The following higher-fidelity vehicle energy assessment simulation areas were enhanced in the GT-Drive framework:
- Development of engine brake performance and fuel economy maps for advanced engine configurations
- Development of advanced transmission models and associated control strategies
- Development of hybrid electric system components and systems
- Development of advanced power management/control strategies
The above models were developed and subsequently tightly coupled with the GT-Drive environment using SIMULINK. All models were provided to TARDEC in an open, editable format.
As a result of the above enhancements, the GT-Drive framework is capable of simulating fuel economy and performance in a realistic manner, taking into account transient behavior and control system characteristics. It also simulates a large number of pre-defined configurations (conventional, parallel hybrid, etc.). The use of forward-looking model architectures provides the framework with a “real-world” causality ideal for control system analysis and design.
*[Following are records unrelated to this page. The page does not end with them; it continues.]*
@[simp] theorem State.safeReset_parts (s : State) (may : Nat → Bool) :
    (s.safeReset may).regs.setA = s.regs.setA ∧ (s.safeReset may).regs.setB = s.regs.setB ∧
    (s.safeReset may).regs.one = s.regs.one ∧ (s.safeReset may).regs.rsvd = s.regs.rsvd ∧
    (s.safeReset may).regs.waiting = s.regs.waiting ∧ (s.safeReset may).regs.stale = s.regs.stale ∧
    (s.safeReset may).regs.posted = s.regs.posted := by
  and_intros <;> (unfold State.safeReset; repeat' (first | with_reducible rfl | (simp; done) | split | with_reducible refine (State.regs_setA_foldl _ _ _ (fun _ _ => ?_)).trans ?_ | with_reducible refine (State.regs_setB_foldl _ _ _ (fun _ _ => ?_)).trans ?_ | with_reducible refine (State.regs_one_foldl _ _ _ (fun _ _ => ?_)).trans ?_ | with_reducible refine (State.regs_rsvd_foldl _ _ _ (fun _ _ => ?_)).trans ?_ | with_reducible refine (State.regs_waiting_foldl _ _ _ (fun _ _ => ?_)).trans ?_ | with_reducible refine (State.regs_stale_foldl _ _ _ (fun _ _ => ?_)).trans ?_ | with_reducible refine (State.regs_posted_foldl _ _ _ (fun _ _ => ?_)).trans ?_ | with_reducible refine (State.fd_mem_foldl _ _ _ (fun _ _ => ?_)).trans ?_ | with_reducible refine (State.dm_sram_foldl _ _ _ (fun _ _ => ?_)).trans ?_ | with_reducible refine (State.sq_frameNo_foldl _ _ _ (fun _ _ => ?_)).trans ?_ | with_reducible refine (State.sq_inScan_foldl _ _ _ (fun _ _ => ?_)).trans ?_ | with_reducible refine (State.sq_nextBoundary_foldl _ _ _ (fun _ _ => ?_)).trans ?_ | with_reducible refine (State.pw_gate_foldl _ _ _ (fun _ _ => ?_)).trans ?_ | (dsimp only; first | split | with_reducible refine (State.regs_setA_foldl _ _ _ (fun _ _ => ?_)).trans ?_ | with_reducible refine (State.regs_setB_foldl _ _ _ (fun _ _ => ?_)).trans ?_ | with_reducible refine (State.regs_one_foldl _ _ _ (fun _ _ => ?_)).trans ?_ | with_reducible refine (State.regs_rsvd_foldl _ _ _ (fun _ _ => ?_)).trans ?_ | with_reducible refine (State.regs_waiting_foldl _ _ _ (fun _ _ => ?_)).trans ?_ | with_reducible refine (State.regs_stale_foldl _ _ _ (fun _ _ => ?_)).trans ?_ | with_reducible refine (State.regs_posted_foldl _ _ _ (fun _ _ => ?_)).trans ?_ | with_reducible refine (State.fd_mem_foldl _ _ _ (fun _ _ => ?_)).trans ?_ | with_reducible refine (State.dm_sram_foldl _ _ _ (fun _ _ => ?_)).trans ?_ | with_reducible refine (State.sq_frameNo_foldl _ _ _ (fun _ _ => ?_)).trans ?_ | with_reducible refine (State.sq_inScan_foldl _ _ _ (fun _ _ => ?_)).trans ?_ | with_reducible refine (State.sq_nextBoundary_foldl _ _ _ (fun _ _ => ?_)).trans ?_ | with_reducible refine (State.pw_gate_foldl _ _ _ (fun _ _ => ?_)).trans ?_)))

@[simp] theorem State.slotFail_parts (s : State) (k : Nat) :
    (s.slotFail k).regs.setA = s.regs.setA ∧ (s.slotFail k).regs.setB = s.regs.setB ∧ (s.slotFail k).regs.one = s.regs.one ∧
    (s.slotFail k).regs.rsvd = s.regs.rsvd ∧ (s.slotFail k).regs.waiting = s.regs.waiting ∧
    (s.slotFail k).regs.stale = s.regs.stale ∧ (s.slotFail k).regs.posted = s.regs.posted := by
  and_intros <;> (unfold State.slotFail; repeat' (first | with_reducible rfl | (simp; done) | split | with_reducible refine (State.regs_setA_foldl _ _ _ (fun _ _ => ?_)).trans ?_ | with_reducible refine (State.regs_setB_foldl _ _ _ (fun _ _ => ?_)).trans ?_ | with_reducible refine (State.regs_one_foldl _ _ _ (fun _ _ => ?_)).trans ?_ | with_reducible refine (State.regs_rsvd_foldl _ _ _ (fun _ _ => ?_)).trans ?_ | with_reducible refine (State.regs_waiting_foldl _ _ _ (fun _ _ => ?_)).trans ?_ | with_reducible refine (State.regs_stale_foldl _ _ _ (fun _ _ => ?_)).trans ?_ | with_reducible refine (State.regs_posted_foldl _ _ _ (fun _ _ => ?_)).trans ?_ | with_reducible refine (State.fd_mem_foldl _ _ _ (fun _ _ => ?_)).trans ?_ | with_reducible refine (State.dm_sram_foldl _ _ _ (fun _ _ => ?_)).trans ?_ | with_reducible refine (State.sq_frameNo_foldl _ _ _ (fun _ _ => ?_)).trans ?_ | with_reducible refine (State.sq_inScan_foldl _ _ _ (fun _ _ => ?_)).trans ?_ | with_reducible refine (State.sq_nextBoundary_foldl _ _ _ (fun _ _ => ?_)).trans ?_ | with_reducible refine (State.pw_gate_foldl _ _ _ (fun _ _ => ?_)).trans ?_ | (dsimp only; first | split | with_reducible refine (State.regs_setA_foldl _ _ _ (fun _ _ => ?_)).trans ?_ | with_reducible refine (State.regs_setB_foldl _ _ _ (fun _ _ => ?_)).trans ?_ | with_reducible refine (State.regs_one_foldl _ _ _ (fun _ _ => ?_)).trans ?_ | with_reducible refine (State.regs_rsvd_foldl _ _ _ (fun _ _ => ?_)).trans ?_ | with_reducible refine (State.regs_waiting_foldl _ _ _ (fun _ _ => ?_)).trans ?_ | with_reducible refine (State.regs_stale_foldl _ _ _ (fun _ _ => ?_)).trans ?_ | with_reducible refine (State.regs_posted_foldl _ _ _ (fun _ _ => ?_)).trans ?_ | with_reducible refine (State.fd_mem_foldl _ _ _ (fun _ _ => ?_)).trans ?_ | with_reducible refine (State.dm_sram_foldl _ _ _ (fun _ _ => ?_)).trans ?_ | with_reducible refine (State.sq_frameNo_foldl _ _ _ (fun _ _ => ?_)).trans ?_ | with_reducible refine (State.sq_inScan_foldl _ _ _ (fun _ _ => ?_)).trans ?_ | with_reducible refine (State.sq_nextBoundary_foldl _ _ _ (fun _ _ => ?_)).trans ?_ | with_reducible refine (State.pw_gate_foldl _ _ _ (fun _ _ => ?_)).trans ?_)))
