@[simp] theorem State.writeSt_parts (s : State) (a : Nat) (v : Score) :
    (s.writeSt a v).regs.setA = s.regs.setA ∧ (s.writeSt a v).regs.setB = s.regs.setB ∧
    (s.writeSt a v).regs.rsvd = s.regs.rsvd ∧ (s.writeSt a v).regs.waiting = s.regs.waiting ∧
    (s.writeSt a v).regs.stale = s.regs.stale ∧ (s.writeSt a v).regs.posted = s.regs.posted := by
  and_intros <;> (unfold State.writeSt; repeat' (first | with_reducible rfl | (simp; done) | split | with_reducible refine (State.regs_setA_foldl _ _ _ (fun _ _ => ?_)).trans ?_ | with_reducible refine (State.regs_setB_foldl _ _ _ (fun _ _ => ?_)).trans ?_ | with_reducible refine (State.regs_one_foldl _ _ _ (fun _ _ => ?_)).trans ?_ | with_reducible refine (State.regs_rsvd_foldl _ _ _ (fun _ _ => ?_)).trans ?_ | with_reducible refine (State.regs_waiting_foldl _ _ _ (fun _ _ => ?_)).trans ?_ | with_reducible refine (State.regs_stale_foldl _ _ _ (fun _ _ => ?_)).trans ?_ | with_reducible refine (State.regs_posted_foldl _ _ _ (fun _ _ => ?_)).trans ?_ | with_reducible refine (State.fd_mem_foldl _ _ _ (fun _ _ => ?_)).trans ?_ | with_reducible refine (State.dm_sram_foldl _ _ _ (fun _ _ => ?_)).trans ?_ | with_reducible refine (State.sq_frameNo_foldl _ _ _ (fun _ _ => ?_)).trans ?_ | with_reducible refine (State.sq_inScan_foldl _ _ _ (fun _ _ => ?_)).trans ?_ | with_reducible refine (State.sq_nextBoundary_foldl _ _ _ (fun _ _ => ?_)).trans ?_ | with_reducible refine (State.pw_gate_foldl _ _ _ (fun _ _ => ?_)).trans ?_ | (dsimp only; first | split | with_reducible refine (State.regs_setA_foldl _ _ _ (fun _ _ => ?_)).trans ?_ | with_reducible refine (State.regs_setB_foldl _ _ _ (fun _ _ => ?_)).trans ?_ | with_reducible refine (State.regs_one_foldl _ _ _ (fun _ _ => ?_)).trans ?_ | with_reducible refine (State.regs_rsvd_foldl _ _ _ (fun _ _ => ?_)).trans ?_ | with_reducible refine (State.regs_waiting_foldl _ _ _ (fun _ _ => ?_)).trans ?_ | with_reducible refine (State.regs_stale_foldl _ _ _ (fun _ _ => ?_)).trans ?_ | with_reducible refine (State.regs_posted_foldl _ _ _ (fun _ _ => ?_)).trans ?_ | with_reducible refine (State.fd_mem_foldl _ _ _ (fun _ _ => ?_)).trans ?_ | with_reducible refine (State.dm_sram_foldl _ _ _ (fun _ _ => ?_)).trans ?_ | with_reducible refine (State.sq_frameNo_foldl _ _ _ (fun _ _ => ?_)).trans ?_ | with_reducible refine (State.sq_inScan_foldl _ _ _ (fun _ _ => ?_)).trans ?_ | with_reducible refine (State.sq_nextBoundary_foldl _ _ _ (fun _ _ => ?_)).trans ?_ | with_reducible refine (State.pw_gate_foldl _ _ _ (fun _ _ => ?_)).trans ?_)))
Because of its accurate dynamic component models, the enhanced GT-Drive framework is directly implementable in both Hardware-In-the Loop laboratory and vehicle settings. This ability enables the framework to be transported from the virtual world of component modeling and simulation to the physical controller design for a practical vehicle.
This modeling and simulation framework has been transferred to TARDEC-CASSI and was used in the FED project.